Thursday, November 5, 2015

Guilty By Association

Happy to see these shoes again

I've been listening to the same music playlist while running, and the past two weeks I'm nagged by a need for variety. The memorized playlist is making time seem to slow down rather than go by quickly. I start my run with Florence and the Machine's "Dog Days Are Over." When Florence sings "Run fast for your mother, run fast for your father, run for your children, for yours sisters and your brothers," I usually kick into high gear, and do a jump, punching the sky, as I progress from my warm-up trot to a high paced gallop. 
Since feeling compelled to change up my running music, I didn't dig too deep for inspiration.
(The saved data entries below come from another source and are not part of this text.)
-- ==== Sys2Proof/Machine/Management.lean ====
section
/-! DEFINITION. The commands of the management port: START, STOP, COMMIT, FAULT_POP, the writes and the capturing read (chapters
8, 11, 12 and 13). -/

namespace Sys2Proof.Machine

/-- The command status of START and STOP set (R118, R122). -/
def State.setStatus (s : State) (c : CommandStatus) : State := { s with rank := { s.rank with status := c } }

/-! ### START (R118) -/

/-- The bring-up a START begins: the full path with RESET_HOLD, or the retained path with CLOCK_SETTLE (R118). -/
def State.firstPhase (s : State) : RankState :=
  if s.rank.retained then .bringUp .retained (.clockSettle (s.time + s.prof.tSET))
  else .bringUp .full (.resetHold (s.time + s.prof.tRST))

/-- A START taken (R118): BRINGUP, and the refresh balance and count to 0 (R90, R99). -/
def State.takeStart (s : State) : State :=
  let s := (s.setStatus .ok).become s.firstPhase
  State.settle { s with refresh := { s.refresh with balance := 0, count := 0 } }

/-- START (R118). -/
def execStart (s : State) : Host.Outcome State Fault Refusal :=
  if s.rank.state ≠ .offline then .next (s.setStatus .notOffline)
  else if s.profile.valid = false then .next (s.setStatus .noProfile)
  else .next s.takeStart

/-! ### STOP (R121, R122) -/

/-- The retained flag after a STOP in BRINGUP: kept on the retained path before its exit, else clear (R122). -/
def BringUpPhase.keepsRetained (path : BringUpPath) : BringUpPhase → Bool
  | .clockSettle _ => path == .retained
  | .exitWait none => path == .retained
  | .exitWait (some _) => false
  | .resetHold _ => false
  | .modeLoad _ => false
  | .longCal _ => false

/-- STOP made pending in POWERDOWN (R121): exit wanted, and unanimity judged for the setting of stop pending (R128). -/
def State.stopInPowerDown (s : State) : State :=
  (State.wantExit { s with rank := { s.rank with stopPending := true } }).judgeUnanimity.settle

/-- STOP made pending in WAKING, to be carried out at the wake end (R122). -/
def State.stopInWaking (s : State) : State := State.settle { s with rank := { s.rank with stopPending := true } }

/-- STOP (R121, R122). -/
def execStop (s : State) : Host.Outcome State Fault Refusal :=
  if s.rank.stopPending then .next (s.setStatus .notRunning)
  else
    match s.rank.state with
    | .active => .next (s.setStatus .ok).carryOutStop.settle
    | .powerDown _ => .next (s.setStatus .ok).stopInPowerDown
    | .sleep _ => .next (((s.setStatus .ok).refuseQueues.enterOffline true).settle)
    | .waking _ => .next (s.setStatus .ok).stopInWaking
    | .bringUp path phase =>
      .next (((s.setStatus .ok).refuseQueues.enterOffline (s.rank.retained && phase.keepsRetained path)).settle)
    | .offline => .next (s.setStatus .notRunning)
    | .stopping => .next (s.setStatus .notRunning)

/-! ### COMMIT (R159, R162) -/

/-- The commit status set. -/
def State.setCommit (s : State) (c : CommitStatus) : State := { s with profile := { s.profile with commit := c } }

/-- A validation that passes (R162): the staged copy becomes the active copy, and balance and count go to 0. -/
def State.applyCommit (s : State) : State :=
  { s with
    profile := { s.profile with active := s.profile.staged, valid := true, commit := .commitOk }
    refresh := { s.refresh with balance := 0, count := 0 } }

/-- COMMIT (R159, R162). -/
def execCommit (s : State) : Host.Outcome State Fault Refusal :=
  if s.rank.state ≠ .offline then .next (s.setCommit .notOffline)
  else
    match s.profile.staged.firstFailure with
    | none => .next s.applyCommit
    | some n => .next (s.setCommit (.commitRejected n))

/-! ### FAULT_POP (R166, R167) -/

/-- The marker a pop appends where records were dropped (R166). -/
def FaultUnit.marker (f : FaultUnit) (now : BitVec 48) : List FaultRecord :=
  if f.overflow then [⟨.listOverflow, none, none, .dropped f.overflowCount, now⟩] else []

/-- A pop of a list with a head (R166, R167), ALERT judged (R168). -/
def FaultUnit.pop (f : FaultUnit) (now : BitVec 48) : FaultUnit :=
  FaultUnit.judge
    { f with list := f.list.tail ++ f.marker now, overflow := false, overflowCount := 0, popStatus := .ok }

/-- FAULT_POP (R167). -/
def execFaultPop (s : State) : Host.Outcome State Fault Refusal :=
  if s.fault.list.isEmpty then .next { s with fault := { s.fault with popStatus := .listEmpty } }
  else .next { s with fault := s.fault.pop s.time48 }

/-! ### Writes (R156, R168, R171) -/

/-- MGMT_ERROR_CLEAR (R171): a one in bit 0 clears; any other value leaves it. -/
def execMgmtErrorClear (value : Byte) (s : State) : Host.Outcome State Fault Refusal :=
  if value.getLsbD 0 then .next { s with fault := { s.fault with mgmtError := false } } else .next s

/-- ALERT_MASK_WRITE (R168): all nine enables replaced, bits above 8 stored nowhere (R176), ALERT judged. -/
def execAlertMaskWrite (value : BitVec 16) (s : State) : Host.Outcome State Fault Refusal :=
  .next { s with fault := FaultUnit.judge { s.fault with mask := value.extractLsb' 0 9 } }

/-- A profile field with one of its four bytes replaced, byte 0 the least significant (R175, R176). -/
def withByte (v : BitVec 32) (i : Fin 4) (b : Byte) : BitVec 32 :=
  (v &&& ~~~(0xFF#32 <<< (8 * i.val))) ||| (b.zeroExtend 32 <<< (8 * i.val))

/-- STAGED_PROFILE_WRITE (R156): the byte stored as written, nothing else changed. -/
def execStagedProfileWrite (field : Fin 38) (byte : Fin 4) (value : Byte) (s : State) : Host.Outcome State Fault Refusal :=
  .next { s with profile := { s.profile with
    staged := Table.modify s.profile.staged field fun v => withByte v byte value } }

/-- MGMT_WRITE_BAD (R171): discarded, MGMT_ERROR set. A write that is not bad is not this happening. -/
def execMgmtWriteBad (address : BitVec 16) (value : Byte) (s : State) : Host.Outcome State Fault Refusal :=
  if badWrite address.toNat value then .next { s with fault := { s.fault with mgmtError := true } } else .next s

/-- What a read of one byte leaves (R176): at the lowest byte of a multi-byte register its value is captured; any other read
changes nothing. -/
def State.captured (s : State) (address : BitVec 16) : State :=
  match captureAt address.toNat with
  | some r => { s with capture := some ⟨address.toNat, r.bytes s⟩ }
  | none => s

/-- REGISTER_CAPTURE (R176): the read of one byte. -/
def execRegisterCapture (address : BitVec 16) (s : State) : Host.Outcome State Fault Refusal := .next (s.captured address)

/-- The byte that a read of an address returns on the management port, its capture taken (R175, R176). -/
def State.returnedByte (s : State) (address : BitVec 16) : Byte := (s.captured address).readByte address.toNat

end Sys2Proof.Machine
end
I simply typed "Running Music" into iTunes, and selected playlists that were created by some person who lives in a cubicle at Apple headquarters. This introduced me to a lot of music I would not normally listen to, unless I decided to finally start waking up early for spinning class, or developed a panache for dancing at da' club.
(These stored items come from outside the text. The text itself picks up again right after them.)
/-- The idle timer expires (R124), and a wake ends in ACTIVE, with a pending STOP carried out at once (R122, R131; a wake with no STOP
pending only with a master awake). The clause of RESIDENCY_END is the model's own, not the manual's: the happening sets the mark
that it has been taken, which no table names, and nothing else (assumption 8, DEDUCED; R126 gives it no effect of its own). -/
def Obligations.IdleResidencyAndWakeEnd : Prop :=
  ∀ (s : State) (d : Nat), d ≤ s.time →
    (s.rank.idle = .running d → exec .idleTimerExpiry s = .next { s with rank := { s.rank with idle := .expired } }) ∧
    (∀ wanted, s.rank.state = .powerDown ⟨d, false, wanted⟩ →
      exec .residencyEnd s = .next { s with rank := { s.rank with state := .powerDown ⟨d, true, wanted⟩ } }) ∧
    (s.rank.state = .waking d →
      (s.rank.stopPending = false → s.awakeMaster → ∃ t, exec .wakeEnd s = .next t ∧
        t.bare = State.bare { s.told (.rankState .active) with
          rank := { s.rank with state := .active }
          refresh := { s.refresh with
            timer := some (s.time + if s.refresh.thermal = .hot then s.prof.tRFI / 2 else s.prof.tRFI) } }) ∧
      (s.rank.stopPending = true → ∃ t, exec .wakeEnd s = .next t ∧ t.rank.state = .stopping ∧
        t.rank.stopPending = false ∧ t.drain.purposes.stop = true ∧ (∀ p, (t.queues.look p).entries = []) ∧
        (∀ p e, s.epoch? p = some e → Sent s t p [⟨e, 0, .rankState .active⟩, ⟨e, 0, .rankState .stopping⟩]) ∧
        SameBut [.links, .queues, .banks, .drain, .mover, .refresh, .rank, .fault] s t))

/-! ### The management port -/

/-- START: refused outside OFFLINE or without a valid profile, else the bring-up begins, retained where the flag says so (R118,
R90, R99, R117). -/
def Obligations.StartBeginsTheBringUp : Prop :=
  ∀ s : State,
    let answered (c : CommandStatus) := Host.Outcome.next { s with rank := { s.rank with status := c } }
    (s.rank.state ≠ .offline → exec .start s = answered .notOffline) ∧
    (s.rank.state = .offline → s.profile.valid = false → exec .start s = answered .noProfile) ∧
    (s.rank.state = .offline → s.profile.valid = true → ∃ t, exec .start s = .next t ∧
      t.bare = State.bare { s.told (.rankState .bringUp) with
        rank := { s.rank with
          status := .ok
          state := if s.rank.retained then .bringUp .retained (.clockSettle (s.time + s.prof.tSET))
            else .bringUp .full (.resetHold (s.time + s.prof.tRST)) }
        refresh := { s.refresh with balance := 0, count := 0 } })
The music worked well enough because of fast hypnotic drum beats, however, after a while, it gets boring. The fun is in the unknown; what am I going to be exposed to today. For example, Maroon 5 is on an Apple created playlist. It was raining, so I had to go to the gym, and running on a treadmill, while staring at a wall for an hour, makes listening to the lyrics easy. So Adam Levine sang a song called "Sugar" which embarrassed me to red faced blushing that was camouflaged by my red faced sweating. First of all, I have never heard anyone call a pussy "Red Velvet" before, and I think even Bukowski would find Adam Levine yodeling about eating Red Velvet raunchy.
The Apple playlists were not proving to be a longterm solution. I decided to type a familiar artist into iTunes. It was Gaslight Anthem, a group I obsessed over for a couple years, and then abruptly stopped. 
Last June I was hitting the booze hard, and I'd listen to Gaslight on my computer, crying, dancing or secretly smoking out the bathroom window. It was a group I leaned heavily on while going through some emotional shit. Then one day, I chose to move on and stop wallowing, so I cut my ties with that sadness, and I rolled Gaslight into that time, leaving it with the buried baggage.
When I listened to their album yesterday, I remembered, "I fucking love The Gaslight Anthem!" And I didn't feel like shit, or return to my 13 month ago self. Gaslight was guilty by association. I'm happy I went back and excavated them from the severed tie because listening to Gaslight in good times, makes me love them even more.
I looked at other things I shun because of bad times association, and knew it was time to absolve them of their guilt. I pulled my hipster shoes out of the back of my closet, where I threw them after a volatile night out, and put them on my feet. Walking forward.